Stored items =
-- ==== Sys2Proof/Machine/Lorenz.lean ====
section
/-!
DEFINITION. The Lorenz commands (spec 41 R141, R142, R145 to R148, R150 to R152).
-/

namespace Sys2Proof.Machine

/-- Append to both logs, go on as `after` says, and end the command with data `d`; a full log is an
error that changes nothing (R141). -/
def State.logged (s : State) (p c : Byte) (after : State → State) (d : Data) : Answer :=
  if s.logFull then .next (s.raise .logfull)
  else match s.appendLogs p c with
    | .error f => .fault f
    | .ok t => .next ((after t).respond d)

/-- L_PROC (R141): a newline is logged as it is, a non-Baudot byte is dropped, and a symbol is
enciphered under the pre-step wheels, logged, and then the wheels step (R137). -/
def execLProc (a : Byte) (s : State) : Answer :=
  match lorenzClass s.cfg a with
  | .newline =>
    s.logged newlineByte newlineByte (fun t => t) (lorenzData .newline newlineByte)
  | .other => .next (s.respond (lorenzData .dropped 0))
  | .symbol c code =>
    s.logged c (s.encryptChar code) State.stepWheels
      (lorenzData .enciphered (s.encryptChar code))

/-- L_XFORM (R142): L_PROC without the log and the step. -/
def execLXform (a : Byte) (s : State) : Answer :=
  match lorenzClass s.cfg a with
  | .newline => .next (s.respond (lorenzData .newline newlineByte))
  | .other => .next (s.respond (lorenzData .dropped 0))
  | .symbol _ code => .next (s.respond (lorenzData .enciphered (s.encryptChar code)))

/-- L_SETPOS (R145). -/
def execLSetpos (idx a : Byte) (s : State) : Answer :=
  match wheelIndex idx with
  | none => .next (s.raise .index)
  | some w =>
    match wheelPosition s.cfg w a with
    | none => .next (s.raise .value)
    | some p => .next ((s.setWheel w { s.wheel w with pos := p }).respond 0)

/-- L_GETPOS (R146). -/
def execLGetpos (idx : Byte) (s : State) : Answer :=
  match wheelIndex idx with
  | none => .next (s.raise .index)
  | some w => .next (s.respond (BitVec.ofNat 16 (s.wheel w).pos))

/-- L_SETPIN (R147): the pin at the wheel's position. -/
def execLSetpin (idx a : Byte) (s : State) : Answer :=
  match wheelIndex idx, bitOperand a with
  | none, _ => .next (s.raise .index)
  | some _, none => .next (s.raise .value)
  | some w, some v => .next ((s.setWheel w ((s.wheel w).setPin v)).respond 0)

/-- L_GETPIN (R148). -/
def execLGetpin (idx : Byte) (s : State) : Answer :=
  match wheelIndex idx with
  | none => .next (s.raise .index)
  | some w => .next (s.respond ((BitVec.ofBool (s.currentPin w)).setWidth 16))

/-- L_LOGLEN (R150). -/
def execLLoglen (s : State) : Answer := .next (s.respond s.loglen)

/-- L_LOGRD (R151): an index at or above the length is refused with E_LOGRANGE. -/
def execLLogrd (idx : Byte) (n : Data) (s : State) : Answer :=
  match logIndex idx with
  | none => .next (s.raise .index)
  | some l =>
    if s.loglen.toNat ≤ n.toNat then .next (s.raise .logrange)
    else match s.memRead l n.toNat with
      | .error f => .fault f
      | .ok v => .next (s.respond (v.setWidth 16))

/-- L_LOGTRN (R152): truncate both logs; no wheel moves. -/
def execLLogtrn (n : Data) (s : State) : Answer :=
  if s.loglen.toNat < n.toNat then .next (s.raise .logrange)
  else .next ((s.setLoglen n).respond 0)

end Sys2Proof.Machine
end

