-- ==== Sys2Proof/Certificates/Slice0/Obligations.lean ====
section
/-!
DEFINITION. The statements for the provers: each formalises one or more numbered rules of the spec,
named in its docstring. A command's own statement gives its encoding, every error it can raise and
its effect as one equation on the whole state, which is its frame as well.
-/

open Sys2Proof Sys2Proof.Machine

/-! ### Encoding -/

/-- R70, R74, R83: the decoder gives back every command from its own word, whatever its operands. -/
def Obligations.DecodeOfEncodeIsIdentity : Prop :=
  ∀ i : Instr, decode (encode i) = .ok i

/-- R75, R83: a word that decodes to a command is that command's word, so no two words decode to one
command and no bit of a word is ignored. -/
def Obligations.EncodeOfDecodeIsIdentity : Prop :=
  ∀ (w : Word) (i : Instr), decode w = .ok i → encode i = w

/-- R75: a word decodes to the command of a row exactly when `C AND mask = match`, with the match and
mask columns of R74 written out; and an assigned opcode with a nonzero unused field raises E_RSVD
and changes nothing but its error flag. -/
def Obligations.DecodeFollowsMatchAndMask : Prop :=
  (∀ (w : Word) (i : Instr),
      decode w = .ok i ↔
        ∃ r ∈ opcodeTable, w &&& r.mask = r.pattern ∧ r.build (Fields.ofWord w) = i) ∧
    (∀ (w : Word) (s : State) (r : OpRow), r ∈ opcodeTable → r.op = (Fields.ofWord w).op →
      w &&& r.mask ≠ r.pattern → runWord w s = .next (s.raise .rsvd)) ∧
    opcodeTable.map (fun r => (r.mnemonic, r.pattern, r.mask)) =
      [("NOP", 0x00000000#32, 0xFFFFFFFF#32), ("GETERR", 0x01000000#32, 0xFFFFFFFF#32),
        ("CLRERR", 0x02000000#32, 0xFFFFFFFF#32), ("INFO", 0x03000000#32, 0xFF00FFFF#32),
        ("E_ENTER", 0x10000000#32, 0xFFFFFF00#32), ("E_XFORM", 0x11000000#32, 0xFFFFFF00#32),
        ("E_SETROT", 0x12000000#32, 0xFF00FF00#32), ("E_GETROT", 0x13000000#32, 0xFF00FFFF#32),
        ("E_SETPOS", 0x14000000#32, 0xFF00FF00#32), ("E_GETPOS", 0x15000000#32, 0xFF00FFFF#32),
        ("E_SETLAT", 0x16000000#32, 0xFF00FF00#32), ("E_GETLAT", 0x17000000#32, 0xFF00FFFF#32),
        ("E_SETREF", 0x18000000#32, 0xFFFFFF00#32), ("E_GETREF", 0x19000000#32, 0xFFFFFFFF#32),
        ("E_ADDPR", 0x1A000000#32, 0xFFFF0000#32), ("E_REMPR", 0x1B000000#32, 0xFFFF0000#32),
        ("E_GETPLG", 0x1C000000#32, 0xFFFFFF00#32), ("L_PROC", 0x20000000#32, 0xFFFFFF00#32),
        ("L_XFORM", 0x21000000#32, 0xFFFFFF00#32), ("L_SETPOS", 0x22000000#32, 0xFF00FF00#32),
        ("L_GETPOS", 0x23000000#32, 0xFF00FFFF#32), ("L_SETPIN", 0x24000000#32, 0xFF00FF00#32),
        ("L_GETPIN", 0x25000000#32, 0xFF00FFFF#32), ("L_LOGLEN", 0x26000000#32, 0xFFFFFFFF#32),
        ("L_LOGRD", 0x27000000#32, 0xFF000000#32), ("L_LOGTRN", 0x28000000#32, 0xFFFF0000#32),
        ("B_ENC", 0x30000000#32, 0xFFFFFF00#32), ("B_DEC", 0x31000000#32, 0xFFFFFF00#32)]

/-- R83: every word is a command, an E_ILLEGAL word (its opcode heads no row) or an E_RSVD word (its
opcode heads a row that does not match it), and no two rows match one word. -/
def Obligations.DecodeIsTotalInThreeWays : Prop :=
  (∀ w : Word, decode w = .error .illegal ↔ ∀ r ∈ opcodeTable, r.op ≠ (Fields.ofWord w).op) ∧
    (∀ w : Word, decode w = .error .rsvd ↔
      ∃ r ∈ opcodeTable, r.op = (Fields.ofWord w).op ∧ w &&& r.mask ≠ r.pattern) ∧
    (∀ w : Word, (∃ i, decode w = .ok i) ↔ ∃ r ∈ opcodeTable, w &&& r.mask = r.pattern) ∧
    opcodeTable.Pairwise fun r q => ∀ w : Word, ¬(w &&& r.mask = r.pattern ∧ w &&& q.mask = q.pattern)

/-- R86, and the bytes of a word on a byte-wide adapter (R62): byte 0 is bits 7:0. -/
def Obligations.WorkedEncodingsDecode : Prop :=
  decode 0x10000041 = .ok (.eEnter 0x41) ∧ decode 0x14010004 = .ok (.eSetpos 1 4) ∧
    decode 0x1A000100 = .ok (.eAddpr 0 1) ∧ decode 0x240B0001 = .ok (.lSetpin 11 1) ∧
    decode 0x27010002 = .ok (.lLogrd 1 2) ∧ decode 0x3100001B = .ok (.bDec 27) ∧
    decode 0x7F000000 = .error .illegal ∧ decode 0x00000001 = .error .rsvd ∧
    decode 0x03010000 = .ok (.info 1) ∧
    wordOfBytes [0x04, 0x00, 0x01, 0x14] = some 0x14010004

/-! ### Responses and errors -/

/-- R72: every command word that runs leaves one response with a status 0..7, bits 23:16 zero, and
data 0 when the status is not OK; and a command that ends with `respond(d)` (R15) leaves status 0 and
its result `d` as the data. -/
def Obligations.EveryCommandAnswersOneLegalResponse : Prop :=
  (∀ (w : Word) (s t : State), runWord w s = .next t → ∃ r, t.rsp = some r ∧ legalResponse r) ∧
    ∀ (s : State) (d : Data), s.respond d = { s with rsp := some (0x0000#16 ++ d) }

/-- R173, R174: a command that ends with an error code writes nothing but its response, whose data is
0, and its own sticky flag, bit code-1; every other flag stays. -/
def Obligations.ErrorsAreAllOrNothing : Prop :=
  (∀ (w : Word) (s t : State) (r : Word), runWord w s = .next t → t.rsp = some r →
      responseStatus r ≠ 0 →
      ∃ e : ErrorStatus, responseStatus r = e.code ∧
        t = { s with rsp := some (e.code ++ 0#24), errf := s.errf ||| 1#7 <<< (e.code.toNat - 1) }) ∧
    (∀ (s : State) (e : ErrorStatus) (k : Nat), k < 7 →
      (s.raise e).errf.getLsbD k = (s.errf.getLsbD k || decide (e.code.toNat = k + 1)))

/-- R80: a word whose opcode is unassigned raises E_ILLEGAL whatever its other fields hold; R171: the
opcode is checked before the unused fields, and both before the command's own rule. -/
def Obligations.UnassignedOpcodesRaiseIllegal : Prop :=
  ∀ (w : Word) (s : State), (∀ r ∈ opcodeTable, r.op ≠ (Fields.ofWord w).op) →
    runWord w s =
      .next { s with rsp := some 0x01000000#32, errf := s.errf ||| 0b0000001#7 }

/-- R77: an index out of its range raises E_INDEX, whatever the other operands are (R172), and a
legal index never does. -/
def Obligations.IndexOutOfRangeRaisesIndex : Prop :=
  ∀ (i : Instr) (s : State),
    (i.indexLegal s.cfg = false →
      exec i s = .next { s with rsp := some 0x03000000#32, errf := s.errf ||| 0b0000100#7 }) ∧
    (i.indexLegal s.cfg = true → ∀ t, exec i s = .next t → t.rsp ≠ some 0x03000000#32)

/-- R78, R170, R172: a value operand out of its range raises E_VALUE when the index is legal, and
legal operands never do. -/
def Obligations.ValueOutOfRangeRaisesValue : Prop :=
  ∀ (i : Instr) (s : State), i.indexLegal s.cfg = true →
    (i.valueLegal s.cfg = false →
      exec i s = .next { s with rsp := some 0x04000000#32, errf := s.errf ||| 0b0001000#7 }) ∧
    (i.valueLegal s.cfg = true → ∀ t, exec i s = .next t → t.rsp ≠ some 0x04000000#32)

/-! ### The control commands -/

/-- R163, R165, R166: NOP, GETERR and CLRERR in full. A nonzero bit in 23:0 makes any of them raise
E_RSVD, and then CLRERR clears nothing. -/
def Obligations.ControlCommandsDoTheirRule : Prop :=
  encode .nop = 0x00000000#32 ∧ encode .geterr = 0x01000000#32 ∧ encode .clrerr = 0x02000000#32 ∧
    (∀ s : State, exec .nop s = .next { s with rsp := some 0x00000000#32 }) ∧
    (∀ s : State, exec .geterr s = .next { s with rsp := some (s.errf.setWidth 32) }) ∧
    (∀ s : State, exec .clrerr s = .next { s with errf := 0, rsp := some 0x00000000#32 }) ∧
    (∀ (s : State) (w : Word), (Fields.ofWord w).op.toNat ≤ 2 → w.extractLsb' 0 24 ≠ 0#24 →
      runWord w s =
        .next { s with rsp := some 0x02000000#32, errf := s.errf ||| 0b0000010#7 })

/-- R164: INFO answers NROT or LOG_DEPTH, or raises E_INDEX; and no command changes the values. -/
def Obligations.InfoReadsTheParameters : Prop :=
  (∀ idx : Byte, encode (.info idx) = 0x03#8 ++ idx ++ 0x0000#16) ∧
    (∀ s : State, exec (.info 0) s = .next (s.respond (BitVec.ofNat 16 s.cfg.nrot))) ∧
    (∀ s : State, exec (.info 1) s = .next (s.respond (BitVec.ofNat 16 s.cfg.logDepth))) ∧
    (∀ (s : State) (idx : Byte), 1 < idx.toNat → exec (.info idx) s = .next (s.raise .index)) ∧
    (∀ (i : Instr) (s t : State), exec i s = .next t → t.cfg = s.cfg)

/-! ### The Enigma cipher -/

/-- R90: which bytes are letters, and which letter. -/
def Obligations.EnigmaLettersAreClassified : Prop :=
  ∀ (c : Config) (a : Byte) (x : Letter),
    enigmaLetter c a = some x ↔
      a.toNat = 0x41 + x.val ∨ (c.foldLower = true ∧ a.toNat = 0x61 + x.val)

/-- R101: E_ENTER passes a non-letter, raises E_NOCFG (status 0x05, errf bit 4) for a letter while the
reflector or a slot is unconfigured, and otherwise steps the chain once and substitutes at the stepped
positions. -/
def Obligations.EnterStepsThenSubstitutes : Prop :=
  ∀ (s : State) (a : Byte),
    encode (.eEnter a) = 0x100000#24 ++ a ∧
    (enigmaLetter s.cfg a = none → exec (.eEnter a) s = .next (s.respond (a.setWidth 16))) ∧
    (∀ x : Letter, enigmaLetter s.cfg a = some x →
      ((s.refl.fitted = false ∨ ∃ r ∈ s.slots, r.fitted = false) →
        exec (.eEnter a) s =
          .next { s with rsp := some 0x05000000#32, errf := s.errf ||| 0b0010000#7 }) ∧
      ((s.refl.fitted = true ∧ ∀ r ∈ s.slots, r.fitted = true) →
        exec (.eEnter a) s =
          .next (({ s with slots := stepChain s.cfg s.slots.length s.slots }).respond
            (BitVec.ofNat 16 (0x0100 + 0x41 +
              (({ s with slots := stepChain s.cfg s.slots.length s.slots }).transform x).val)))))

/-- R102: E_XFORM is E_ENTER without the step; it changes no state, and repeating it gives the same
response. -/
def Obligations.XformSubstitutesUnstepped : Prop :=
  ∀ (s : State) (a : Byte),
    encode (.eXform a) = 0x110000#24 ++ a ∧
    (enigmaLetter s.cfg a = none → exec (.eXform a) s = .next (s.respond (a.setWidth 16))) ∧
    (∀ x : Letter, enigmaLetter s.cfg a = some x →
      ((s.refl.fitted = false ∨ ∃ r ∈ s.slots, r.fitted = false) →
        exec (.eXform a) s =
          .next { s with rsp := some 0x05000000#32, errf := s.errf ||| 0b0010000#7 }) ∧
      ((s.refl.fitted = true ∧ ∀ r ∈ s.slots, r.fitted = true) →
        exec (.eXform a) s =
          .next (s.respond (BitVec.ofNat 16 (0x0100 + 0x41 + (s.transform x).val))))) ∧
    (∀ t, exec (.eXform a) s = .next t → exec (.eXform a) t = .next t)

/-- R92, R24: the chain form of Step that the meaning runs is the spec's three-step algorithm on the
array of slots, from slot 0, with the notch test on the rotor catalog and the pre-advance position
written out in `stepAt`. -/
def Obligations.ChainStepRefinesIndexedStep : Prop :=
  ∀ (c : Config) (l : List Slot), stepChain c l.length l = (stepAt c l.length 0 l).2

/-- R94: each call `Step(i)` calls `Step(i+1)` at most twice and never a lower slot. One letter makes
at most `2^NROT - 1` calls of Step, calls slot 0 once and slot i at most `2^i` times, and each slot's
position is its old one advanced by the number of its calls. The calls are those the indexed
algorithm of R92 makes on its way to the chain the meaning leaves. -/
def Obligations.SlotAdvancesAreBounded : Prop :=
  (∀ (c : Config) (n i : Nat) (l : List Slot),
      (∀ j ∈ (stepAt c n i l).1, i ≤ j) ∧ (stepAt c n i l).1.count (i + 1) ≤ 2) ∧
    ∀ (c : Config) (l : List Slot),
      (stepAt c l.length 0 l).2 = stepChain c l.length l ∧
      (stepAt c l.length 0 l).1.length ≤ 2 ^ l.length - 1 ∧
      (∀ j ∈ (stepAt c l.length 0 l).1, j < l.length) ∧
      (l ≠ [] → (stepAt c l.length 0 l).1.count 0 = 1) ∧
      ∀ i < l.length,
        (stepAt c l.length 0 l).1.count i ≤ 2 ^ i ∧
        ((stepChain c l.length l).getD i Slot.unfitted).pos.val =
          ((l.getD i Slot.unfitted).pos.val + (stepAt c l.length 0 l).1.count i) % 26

EXERCISE REQUIREMENTS = The first line of the entries above and every line after it, up to and including the line with "enciphered under the", should be set down exactly.

RESPONSE TO THIS TASK =
-- ==== Sys2Proof/Machine/Lorenz.lean ====
section
/-!
DEFINITION. The Lorenz commands (spec 41 R141, R142, R145 to R148, R150 to R152).
-/

namespace Sys2Proof.Machine

/-- Append to both logs, go on as `after` says, and end the command with data `d`; a full log is an
error that changes nothing (R141). -/
def State.logged (s : State) (p c : Byte) (after : State → State) (d : Data) : Answer :=
  if s.logFull then .next (s.raise .logfull)
  else match s.appendLogs p c with
    | .error f => .fault f
    | .ok t => .next ((after t).respond d)

/-- L_PROC (R141): a newline is logged as it is, a non-Baudot byte is dropped, and a symbol is
enciphered under the pre-step wheels, logged, and then the wheels step (R137). -/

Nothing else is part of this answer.